Replacing Null Values
Having a null value in a nullable column is not an issue that needs to be fixed. Consequently, replacing nulls should not be performed in bulk, as some null values may be valid. Preferably, replace each null value separately with a user-supplied value.
Trimming Data
Trimming data involves removing the extra space at the start and end of a value. This may be performed in bulk with most tools.
Finding and Replacing Missing Data
Finding and replacing missing data is not as straightforward; it may not be obvious that data is missing. To indicate a missing value, a null value could have been added, or spaces, or a blank value with no extra space. To add to the complexity, single or multiple contiguous extra spaces may have gotten removed during trimming. Each missing value should be ascertained individually and replaced.
Fixing Erroneous Data
Fixing erroneous data is probably the most complex task, as you need detailed information about what a data value should be.

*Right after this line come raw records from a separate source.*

-- ==== Sys2Proof/Machine/Fabric.lean ====
section
/-!
DEFINITION. The Unuarvo fabric (16_fabric.md R365-R393): the link layer of fabric and mooring ports, credits, forwarding,
membership, landing, routing, time distribution, remote access, ferries, rectangles and remote events.
-/

namespace Sys2Proof

/-- TYPE of a payload. -/
def FabBody.code : FabBody → Nat
  | .hello .. => 0x01 | .auth _ => 0x02 | .credit _ => 0x03 | .remap _ => 0x04 | .linkState .. => 0x08
  | .landRequest .. => 0x09 | .landGrant .. => 0x09 | .landRefuse .. => 0x09
  | .prepare .. => 0x0A | .vote .. => 0x0A | .decision .. => 0x0A | .ack _ => 0x0A | .snap _ => 0x0A
  | .timeRequest => 0x0B | .timeResponse .. => 0x0B | .event _ => 0x0C | .coordSync .. => 0x0D | .join _ => 0x0E
  | .reg .. => 0x10 | .ferry => 0x18 | .rect _ => 0x1C | .reserved c => c
  | .moor (.heartbeat ..) => 0x20 | .moor (.compare _) => 0x21 | .moor (.health _) => 0x22 | .moor (.thermal ..) => 0x23
  | .moor (.helm ..) => 0x24 | .moor _ => 0x25

/-- Message kind of LAND and COMMIT frames, as TAG carries it (R377, R384). -/
def FabBody.kind : FabBody → Nat
  | .landGrant .. => 1 | .landRefuse .. => 2 | .vote .. => 1 | .decision .. => 2 | .ack _ => 3 | .snap _ => 4
  | .timeResponse .. => 1 | .auth (.first _ _) => 1 | .auth (.second _) => 2 | .auth .finish => 3 | _ => 0

/-- Payload bytes. A COORD_SYNC's layout is owned by firmware and a TIME response's is not given: their lengths are the
model's (assumption log 31). FERRY frames carry their own. -/
def FabBody.bytes : FabBody → Nat
  | .hello .. => 16 | .auth (.first _ _) => 447 | .auth (.second _) => 96 | .auth .finish => 1 | .credit _ => 16
  | .remap _ => 1 | .linkState _ l => 4 + 4 * l.length | .landRequest .. => 21 | .landGrant .. => 10
  | .landRefuse .. => 3 | .prepare .. => 14 | .vote .. => 4 | .decision .. => 10 | .ack _ => 2 | .snap _ => 6
  | .timeRequest => 0 | .timeResponse .. => 23 | .event l => 2 * l.length | .coordSync m p _ _ => min 8192 (16 * m.length + 18 * p.length)
  | .join _ => 2 | .reg .. => 12 | .ferry => 0 | .rect l => 6 * l.length | .reserved _ => 0
  | .moor (.heartbeat ..) => 26 | .moor (.compare l) => 16 * l.length | .moor (.health _) => 32
  | .moor (.thermal _ _ _ _ l) => 8 + 6 * l.length | .moor (.helm ..) => 7 | .moor _ => 34

end Sys2Proof

namespace Sys2Proof.Machine

/-- FAB port `j`; FAB global. -/
abbrev FPT (j : Nat) : Page := ⟨.fabPort, j⟩
abbrev FAB : Page := ⟨.fab, 0⟩

/-! Frames (R368, R369). -/

/-- The VC on which a routed type travels; none for a link type without one and for a reserved type (R369). -/
def typeVc (code : Nat) : Option Nat :=
  match code with
  | 0x08 => some 0 | 0x09 => some 0 | 0x0A => some 0 | 0x0B => some 0 | 0x0C => some 0 | 0x0D => some 0 | 0x0E => some 0
  | 0x10 => some 1 | 0x18 => some 2 | 0x1C => some 3 | _ => none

But some erroneous data is easy to find, such as misspelled text, extra spaces within a data value (not at the beginning or end), a lowercase or uppercase interchange for case-sensitive data, and missing space within text.
Formatting Data
Certain data type values have an appropriate format. For example, an integer value 75005 may need to be formatted as 75,005, or a date value may need to have the year, month, and date in a certain order.
Some data preparation tasks can be performed in bulk while others have to be applied per data value, and these activities can take some time. But they’re necessary in order to make your data usable in analysis.